Придворная словесность: институт литературы и конструкции абсолютизма в России середины XVIII века - [99]
Эта констелляция, в которой Агамбен усматривает скрытый фундамент политической модерности, была тщательно отрефлектирована в политической теории начала Нового времени. В первую очередь это заслуга Макиавелли, хорошо известного русской придворной публике с начала XVIII в. (см.: Юсим 1998, 77–136). «Государь» (1532), переведенный на русский уже к 1730 г. и сохранившийся в переводе 1740‐х гг. в собрании покровительствовавших Ломоносову Воронцовых, содержал подробное учение о захвате и удержании власти, пригодившееся в 1741 г. императрице Елизавете. Механика государственного переворота включала и манипуляцию общественным одобрением:
<…> не надобно иметь государю подлинно те упомянутые свойства, доволно и того, чтоб показывать толко в том вид <…> Люди разсуждают всегда больше по видимости, нежели по делам, потому что можно всякому видеть, а не чувствовать. Всякои видит, как ты кажесся, но никто не знает, каков ты подлинно, и малое число людей не должно прекословить болшому, защищенному величеством государства (Юсим 2019, 141–142).

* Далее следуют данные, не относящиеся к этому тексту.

-- ==== Sys2Proof/Tests/Slice0.lean ====
section
/-!
SUPPORT. Tests of well-formedness, of the layout of instruction words, and of the state after reset; the other tests stand in the files of this
folder, by group.
-/
namespace Sys2Proof.Tests

open Sys2Proof.Machine

set_option Elab.async false

/-! ### Well-formedness: for each check a command that passes it, and one that it refuses -/

theorem test_wf_link : (Instr.getLdInfo 7).wf = true ∧ (Instr.getLdInfo 8).wf = false := by decide
theorem test_wf_ld : (Instr.identify 7 16).wf = true ∧ (Instr.identify 7 17).wf = false := by decide
theorem test_wf_header : (Instr.rds { link := 7, ld := 15, tag := 0 } 0).wf = true ∧ (Instr.rds { link := 7, ld := 16, tag := 0 } 0).wf = false ∧
    (Instr.rds { link := 8, ld := 0, tag := 0 } 0).wf = false := by decide
theorem test_wf_mask : (Instr.wrnc { link := 0, ld := 0, tag := 0 } 0 1 0 false).wf = true ∧
    (Instr.wrnc { link := 0, ld := 0, tag := 0 } 0 0 0 false).wf = false := by decide
theorem test_wf_tag : (Instr.birspi 0 0 1023).wf = true ∧ (Instr.birspi 0 0 1024).wf = false := by decide
theorem test_wf_sweep : (Instr.fenceSweepComplete 63 127).wf = true ∧ (Instr.fenceSweepComplete 64 0).wf = false ∧
    (Instr.fenceSweepComplete 0 128).wf = false := by decide
theorem test_wf_port : (Instr.perstNAssert 3 true).wf = true ∧ (Instr.perstNAssert 4 true).wf = false := by decide
theorem test_wf_rate : (Instr.hostLinkUp 0 true 64000 16).wf = true ∧ (Instr.hostLinkUp 0 true 60000 16).wf = false ∧
    (Instr.hostLinkUp 0 true 64000 0).wf = false ∧ (Instr.hostLinkUp 0 true 64000 17).wf = false := by decide
theorem test_wf_stream : (Instr.ideIntegrityFailure 0 1).wf = true ∧ (Instr.ideIntegrityFailure 0 2).wf = false := by decide
theorem test_wf_decoder : (Instr.decoderUncommit 0 0 3).wf = true ∧ (Instr.decoderUncommit 0 0 4).wf = false ∧
    (Instr.decoderCommit 0 0 0 { base := 0, size := 0, ways := 5 }).wf = false ∧
    (Instr.decoderCommit 0 0 0 { base := 0, size := 0, gran := 100 }).wf = false := by decide
theorem test_wf_vector : (Instr.vectorUnmask 0 0 2047).wf = true ∧ (Instr.vectorUnmask 0 0 2048).wf = false := by decide
theorem test_wf_log : (Instr.getEventRecords 0 0 4).wf = true ∧ (Instr.getEventRecords 0 0 5).wf = false := by decide
theorem test_wf_vectors : (Instr.setLdOptions 0 0 2047 2048 true).wf = true ∧ (Instr.setLdOptions 0 0 2048 1 true).wf = false ∧
    (Instr.setLdOptions 0 0 0 2049 true).wf = false := by decide
theorem test_wf_fm_queue : (Instr.getQueueStatus 8191).wf = true ∧ (Instr.getQueueStatus 8192).wf = false := by decide
theorem test_wf_channel_of_spdm : (Instr.getVersion 136).wf = true ∧ (Instr.getVersion 137).wf = false := by decide
theorem test_wf_slot : (Instr.challenge 0 7).wf = true ∧ (Instr.challenge 0 8).wf = false := by decide
theorem test_wf_measurement : (Instr.getMeasurements 0 255 true).wf = true ∧ (Instr.getMeasurements 0 256 true).wf = false := by decide
theorem test_wf_session : (Instr.heartbeat 0 3).wf = true ∧ (Instr.heartbeat 0 4).wf = false := by decide
theorem test_wf_wrapping : (Instr.setWrappingKey 0 0 15 true 0).wf = true ∧ (Instr.setWrappingKey 0 0 16 true 0).wf = false := by decide
theorem test_wf_key_set : (Instr.kSetGo 0 0 0 0 true 1).wf = true ∧ (Instr.kSetGo 0 0 0 0 true 2).wf = false := by decide
theorem test_wf_doorbell : (Instr.qRunSet 0 0 (2 ^ 25 - 8)).wf = true ∧ (Instr.qRunSet 0 0 (2 ^ 25)).wf = false := by decide
theorem test_wf_view : (Instr.cntSurvey { link := 9, mgmt := true }).wf = true ∧ (Instr.cntSurvey { link := 9 }).wf = false := by decide
theorem test_wf_registers : (Instr.chFaultRead { mgmt := true } 15 true).wf = true ∧ (Instr.chFaultRead { mgmt := true } 16 true).wf = false ∧
    (Instr.evFaultRead { mgmt := true } 2 true).wf = false ∧ (Instr.cntWrapRead { mgmt := true } 24 true).wf = false := by decide
theorem test_wf_counters : (Instr.cntChain { mgmt := true } 0 1535).wf = true ∧ (Instr.cntChain { mgmt := true } 0 1536).wf = false ∧
    (Instr.cntChain { mgmt := true } 2 1).wf = false ∧ (Instr.cntSetBandwidthWindow { mgmt := true } 0).wf = false := by decide
theorem test_wf_access : (Instr.registerWrite { mgmt := true } 4 0 64 0).wf = true ∧ (Instr.registerWrite { mgmt := true } 1 0 8 0).wf = false ∧
    (Instr.registerWrite { mgmt := true } 4 0 65 0).wf = false := by decide
theorem test_wf_queue : (Instr.nop 8195 {}).wf = true ∧ (Instr.nop 0 {}).wf = false ∧ (Instr.nop 8196 {}).wf = false := by decide
theorem test_wf_action : (Instr.grottoAttach 1 { mod := 2 }).wf = true ∧ (Instr.grottoAttach 1 { mod := 3 }).wf = false := by decide
theorem test_wf_run : (Instr.firmwareSubmission 3 [0]).wf = true ∧ (Instr.firmwareSubmission 3 []).wf = false := by decide
theorem test_wf_line : (Instr.dramLineReturn 15 0 63 {}).wf = true ∧ (Instr.dramLineReturn 16 0 0 {}).wf = false ∧
    (Instr.dramLineReturn 0 0 64 {}).wf = false ∧ (Instr.dramLineReturn 0 (2 ^ 28) 0 {}).wf = false := by decide
theorem test_wf_sub_block : (Instr.subBlockDecompressed 63 0 3 {}).wf = true ∧ (Instr.subBlockDecompressed 63 0 4 {}).wf = false ∧
    (Instr.subBlockDecompressed 0 (2 ^ 33) 0 {}).wf = false := by decide
theorem test_wf_rank : (Instr.refreshDue 0 15 true).wf = true ∧ (Instr.refreshDue 0 16 true).wf = false := by decide
theorem test_wf_dimm_slot : (Instr.caParityError 0 1 true).wf = true ∧ (Instr.caParityError 0 2 true).wf = false := by decide
theorem test_wf_training : (Instr.trainingComplete 0 { badRanks := [15] }).wf = true ∧ (Instr.trainingComplete 0 { badRanks := [16] }).wf = false := by
  decide
theorem test_wf_mover : (Instr.moveCommit 15).wf = true ∧ (Instr.moveCommit 16).wf = false := by decide
theorem test_wf_flit : (Instr.flit 1 { msgs := [.ropeRead false 0 63 0] }).wf = true ∧ (Instr.flit 1 { msgs := [.ropeRead false 0 64 0] }).wf = false ∧
    (Instr.flit 1 { msgs := [.guestRead 0 0 64] }).wf = false ∧ (Instr.flit 2 {}).wf = false := by decide
theorem test_wf_pll : (Instr.pllLossOfLock (.flit 3) true).wf = true ∧ (Instr.pllLossOfLock (.flit 4) true).wf = false := by decide
theorem test_wf_bank : (Instr.bootComplete [⟨15, 1, 15, 7, 3⟩]).wf = true ∧ (Instr.bootComplete [⟨15, 2, 0, 0, 0⟩]).wf = false := by decide
theorem test_wf_lamp : (Instr.lampAlarm 7).wf = true ∧ (Instr.lampAlarm 8).wf = false ∧ (Instr.bootFromOff 4).wf = false ∧
    (Instr.powerEstimate 65536).wf = false ∧ (Instr.tapInstruction 256 true).wf = false := by decide
theorem test_wf_record : (Instr.cairnRecordWrite 8 0 [] true).wf = true ∧ (Instr.cairnRecordWrite 9 0 [] true).wf = false := by decide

При всем презрении к упоминаемым в отрывке «людям», именно в их настроениях Макиавелли обнаруживает истинные основания правления. Если главная опора власти – это мнения большинства, «защищенного величеством государства», то претендующий на незыблемость порядок власти чуть ли не совпадает с переменчивым общественным согласием. Настроения подданных не управляются простым обманом, но подчиняются сложной логике, в которой репрезентативная иллюзия монаршей роли не менее значима, чем действительное и зримое насилие чрезвычайного положения: как пишет Макиавелли, над государями нет «правосудия», а люди судят об их поступках по «окончанию», то есть по успеху (Там же, 142). Коллективная покорность производится не столько простодушной глупостью черни и всемогущим иллюзионизмом властей, сколько своего рода общественным договором, suspension of disbelief, осознанным согласием подданных сплотиться вокруг предложенного «сценария власти». В этот момент действие власти совпадает с действием искусства, подчиняющего общественное воображение заведомо вымышленным фигурам (см.: Koschorke et al. 2007, 156–157).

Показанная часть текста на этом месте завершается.